I could go on. You know what information you ideally need to be able to make your business more successful. Your historic and live business data holds many stories and a wealth of information that could help you fine tune your future business activities to be more informed, efficient, and successful. Do you have this information at your fingertips? Can you access it without technical support?
BI and data analytics provide the answers
A Business Intelligence & Data Analytics solution will deliver valuable business information and insight, when and where you need it. It doesn’t matter where your live data is located, it can all be accessed from a central BI solution.
The BI world is rich with jargon, so you may be familiar with:
- Business Intelligence
- Data Analytics
- Data Warehouses
- Data Marts
- Staging Databases
- Relational Databases
- Multidimensional Databases
- Cubes
- Big Data
- ETL
- Dashboards
- Data Visualisations
- Insights
- Impressions
- Data Governance
- Data Quality
- Self-Service BI
- Team BI
- Corporate BI
- Data Mining
- Pivot Tables & Charts
- On-Premise
- Cloud
- Analytics Ecosystem
What can BI and data analytics do for my business?

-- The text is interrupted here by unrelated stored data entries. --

-- ==== Sys2Proof/Laws/PerInstr.lean ====
section
/-! SUPPORT. The families of statements made per instruction: `RoundTrip`, decoding the encoded instruction gives it back. -/

namespace Sys2Proof.Laws.RoundTrip

set_option Elab.async false
set_option linter.unusedSimpArgs false

/-- A legal instruction is what its word decodes to. -/
def Statement (i : Instr) : Prop := i.wf = true → ∀ w, encode i = some w → decodeWord w = .ok i

/-- A fact about every word with given fields holds of the word put together from them. -/
theorem of_fields {P : Word → Prop} (fs : List (Nat × Nat)) (hf : fieldsFit fs) (hl : fieldsLen fs = 32)
    (h : ∀ W, (∀ lo len x, fieldAt fs lo = some (len, x) → bitsAt W lo len = x) → P W) : P (wordOf fs) :=
  h _ (bitsAt_wordOf fs hf hl)

theorem raw00 {W : Word} (h : bitsAt W 25 6 = 0) : decodeRaw W = decodeMajor00 W := by rw [decodeRaw, h]; rfl
theorem raw01 {W : Word} (h : bitsAt W 25 6 = 1) : decodeRaw W = decodeMajor01 W := by rw [decodeRaw, h]; rfl
theorem raw02 {W : Word} (h : bitsAt W 25 6 = 2) : decodeRaw W = decodeMajor02 W := by rw [decodeRaw, h]; rfl
theorem raw03 {W : Word} (h : bitsAt W 25 6 = 3) : decodeRaw W = decodeMajor03 W := by rw [decodeRaw, h]; rfl
theorem raw04 {W : Word} (h : bitsAt W 25 6 = 4) : decodeRaw W = decodeMajor04 W := by rw [decodeRaw, h]; rfl
theorem raw05 {W : Word} (h : bitsAt W 25 6 = 5) : decodeRaw W = decodeMajor05 W := by rw [decodeRaw, h]; rfl
theorem raw06 {W : Word} (h : bitsAt W 25 6 = 6) : decodeRaw W = decodeMajor06 W := by rw [decodeRaw, h]; rfl
theorem raw07 {W : Word} (h : bitsAt W 25 6 = 7) : decodeRaw W = decodeMajor07 W := by rw [decodeRaw, h]; rfl
theorem raw08 {W : Word} (h : bitsAt W 25 6 = 8) : decodeRaw W = decodeMajor08 W := by rw [decodeRaw, h]; rfl
theorem raw09 {W : Word} (h : bitsAt W 25 6 = 9) : decodeRaw W = decodeMajor09 W := by rw [decodeRaw, h]; rfl
theorem raw0A {W : Word} (h : bitsAt W 25 6 = 10) : decodeRaw W = decodeMajor0A W := by rw [decodeRaw, h]; rfl
theorem raw0B {W : Word} (h : bitsAt W 25 6 = 11) : decodeRaw W = decodeMajor0B W := by rw [decodeRaw, h]; rfl
theorem raw0C {W : Word} (h : bitsAt W 25 6 = 12) : decodeRaw W = decodeMajor0C W := by rw [decodeRaw, h]; rfl
theorem raw0D {W : Word} (h : bitsAt W 25 6 = 13) : decodeRaw W = decodeMajor0D W := by rw [decodeRaw, h]; rfl
theorem raw0E {W : Word} (h : bitsAt W 25 6 = 14) : decodeRaw W = decodeMajor0E W := by rw [decodeRaw, h]; rfl
theorem raw0F {W : Word} (h : bitsAt W 25 6 = 15) : decodeRaw W = decodeMajor0F W := by rw [decodeRaw, h]; rfl
theorem raw10 {W : Word} (h : bitsAt W 25 6 = 16) : decodeRaw W = decodeMajor10 W := by rw [decodeRaw, h]; rfl
theorem raw11 {W : Word} (h : bitsAt W 25 6 = 17) : decodeRaw W = decodeMajor11 W := by rw [decodeRaw, h]; rfl
theorem raw12 {W : Word} (h : bitsAt W 25 6 = 18) : decodeRaw W = decodeMajor12 W := by rw [decodeRaw, h]; rfl
theorem raw13 {W : Word} (h : bitsAt W 25 6 = 19) : decodeRaw W = decodeMajor13 W := by rw [decodeRaw, h]; rfl
theorem raw14 {W : Word} (h : bitsAt W 25 6 = 20) : decodeRaw W = decodeMajor14 W := by rw [decodeRaw, h]; rfl
theorem raw15 {W : Word} (h : bitsAt W 25 6 = 21) : decodeRaw W = decodeMajor15 W := by rw [decodeRaw, h]; rfl
theorem raw16 {W : Word} (h : bitsAt W 25 6 = 22) : decodeRaw W = decodeMajor16 W := by rw [decodeRaw, h]; rfl
theorem raw17 {W : Word} (h : bitsAt W 25 6 = 23) : decodeRaw W = decodeMajor17 W := by rw [decodeRaw, h]; rfl
theorem raw18 {W : Word} (h : bitsAt W 25 6 = 24) : decodeRaw W = decodeMajor18 W := by rw [decodeRaw, h]; rfl
theorem raw19 {W : Word} (h : bitsAt W 25 6 = 25) : decodeRaw W = decodeMajor19 W := by rw [decodeRaw, h]; rfl
theorem raw1A {W : Word} (h : bitsAt W 25 6 = 26) : decodeRaw W = decodeMajor1A W := by rw [decodeRaw, h]; rfl
theorem raw1B {W : Word} (h : bitsAt W 25 6 = 27) : decodeRaw W = decodeMajor1B W := by rw [decodeRaw, h]; rfl
theorem raw1C {W : Word} (h : bitsAt W 25 6 = 28) : decodeRaw W = decodeMajor1C W := by rw [decodeRaw, h]; rfl
theorem raw1D {W : Word} (h : bitsAt W 25 6 = 29) : decodeRaw W = decodeMajor1D W := by rw [decodeRaw, h]; rfl
theorem raw1E {W : Word} (h : bitsAt W 25 6 = 30) : decodeRaw W = decodeMajor1E W := by rw [decodeRaw, h]; rfl
theorem raw1F {W : Word} (h : bitsAt W 25 6 = 31) : decodeRaw W = decodeMajor1F W := by rw [decodeRaw, h]; rfl
theorem raw20 {W : Word} (h : bitsAt W 25 6 = 32) : decodeRaw W = decodeMajor20 W := by rw [decodeRaw, h]; rfl
theorem raw21 {W : Word} (h : bitsAt W 25 6 = 33) : decodeRaw W = decodeMajor21 W := by rw [decodeRaw, h]; rfl
theorem raw22 {W : Word} (h : bitsAt W 25 6 = 34) : decodeRaw W = decodeMajor22 W := by rw [decodeRaw, h]; rfl
theorem raw23 {W : Word} (h : bitsAt W 25 6 = 35) : decodeRaw W = decodeMajor23 W := by rw [decodeRaw, h]; rfl
theorem raw24 {W : Word} (h : bitsAt W 25 6 = 36) : decodeRaw W = decodeMajor24 W := by rw [decodeRaw, h]; rfl
theorem raw25 {W : Word} (h : bitsAt W 25 6 = 37) : decodeRaw W = decodeMajor25 W := by rw [decodeRaw, h]; rfl
theorem raw26 {W : Word} (h : bitsAt W 25 6 = 38) : decodeRaw W = decodeMajor26 W := by rw [decodeRaw, h]; rfl
theorem raw27 {W : Word} (h : bitsAt W 25 6 = 39) : decodeRaw W = decodeMajor27 W := by rw [decodeRaw, h]; rfl
theorem raw28 {W : Word} (h : bitsAt W 25 6 = 40) : decodeRaw W = decodeMajor28 W := by rw [decodeRaw, h]; rfl
theorem raw29 {W : Word} (h : bitsAt W 25 6 = 41) : decodeRaw W = decodeMajor29 W := by rw [decodeRaw, h]; rfl
theorem raw2A {W : Word} (h : bitsAt W 25 6 = 42) : decodeRaw W = decodeMajor2A W := by rw [decodeRaw, h]; rfl
theorem raw2B {W : Word} (h : bitsAt W 25 6 = 43) : decodeRaw W = decodeMajor2B W := by rw [decodeRaw, h]; rfl
theorem raw2C {W : Word} (h : bitsAt W 25 6 = 44) : decodeRaw W = decodeMajor2C W := by rw [decodeRaw, h]; rfl
theorem raw2D {W : Word} (h : bitsAt W 25 6 = 45) : decodeRaw W = decodeMajor2D W := by rw [decodeRaw, h]; rfl
theorem raw2E {W : Word} (h : bitsAt W 25 6 = 46) : decodeRaw W = decodeMajor2E W := by rw [decodeRaw, h]; rfl
theorem raw2F {W : Word} (h : bitsAt W 25 6 = 47) : decodeRaw W = decodeMajor2F W := by rw [decodeRaw, h]; rfl
theorem raw30 {W : Word} (h : bitsAt W 25 6 = 48) : decodeRaw W = decodeMajor30 W := by rw [decodeRaw, h]; rfl
theorem raw31 {W : Word} (h : bitsAt W 25 6 = 49) : decodeRaw W = decodeMajor31 W := by rw [decodeRaw, h]; rfl
theorem raw32 {W : Word} (h : bitsAt W 25 6 = 50) : decodeRaw W = decodeMajor32 W := by rw [decodeRaw, h]; rfl
theorem raw33 {W : Word} (h : bitsAt W 25 6 = 51) : decodeRaw W = decodeMajor33 W := by rw [decodeRaw, h]; rfl
theorem raw34 {W : Word} (h : bitsAt W 25 6 = 52) : decodeRaw W = decodeMajor34 W := by rw [decodeRaw, h]; rfl
theorem raw35 {W : Word} (h : bitsAt W 25 6 = 53) : decodeRaw W = decodeMajor35 W := by rw [decodeRaw, h]; rfl
theorem raw36 {W : Word} (h : bitsAt W 25 6 = 54) : decodeRaw W = decodeMajor36 W := by rw [decodeRaw, h]; rfl
theorem raw37 {W : Word} (h : bitsAt W 25 6 = 55) : decodeRaw W = decodeMajor37 W := by rw [decodeRaw, h]; rfl
theorem raw38 {W : Word} (h : bitsAt W 25 6 = 56) : decodeRaw W = decodeMajor38 W := by rw [decodeRaw, h]; rfl
theorem raw39 {W : Word} (h : bitsAt W 25 6 = 57) : decodeRaw W = decodeMajor39 W := by rw [decodeRaw, h]; rfl
theorem raw3A {W : Word} (h : bitsAt W 25 6 = 58) : decodeRaw W = decodeMajor3A W := by rw [decodeRaw, h]; rfl
theorem raw3B {W : Word} (h : bitsAt W 25 6 = 59) : decodeRaw W = decodeMajor3B W := by rw [decodeRaw, h]; rfl
theorem raw3C {W : Word} (h : bitsAt W 25 6 = 60) : decodeRaw W = decodeMajor3C W := by rw [decodeRaw, h]; rfl
theorem raw3D {W : Word} (h : bitsAt W 25 6 = 61) : decodeRaw W = decodeMajor3D W := by rw [decodeRaw, h]; rfl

A well-designed BI and Data Analytics solution will:
- Eliminate guesswork
- Deliver faster answers to business questions
- Provide customer behaviour insight
- Identify cross-selling and up-selling opportunities
- Improve efficiency
- Show the true costs of your business
- Show where your business has been, where it is now and where it might be going
- Help you make faster, more informed, and more effective business decisions
- Highlight new insights
- Reduce fraud
- Help you measure risk more accurately
- Implement accurate predictive analysis
- Support better budget management
- Increase revenue
- Ensure you focus resources and reduce costs
What is BI?
This involves extracting data from data sources, transforming the data to a more useful format, loading the data into a more suitable repository and then analysing and mining the transformed data.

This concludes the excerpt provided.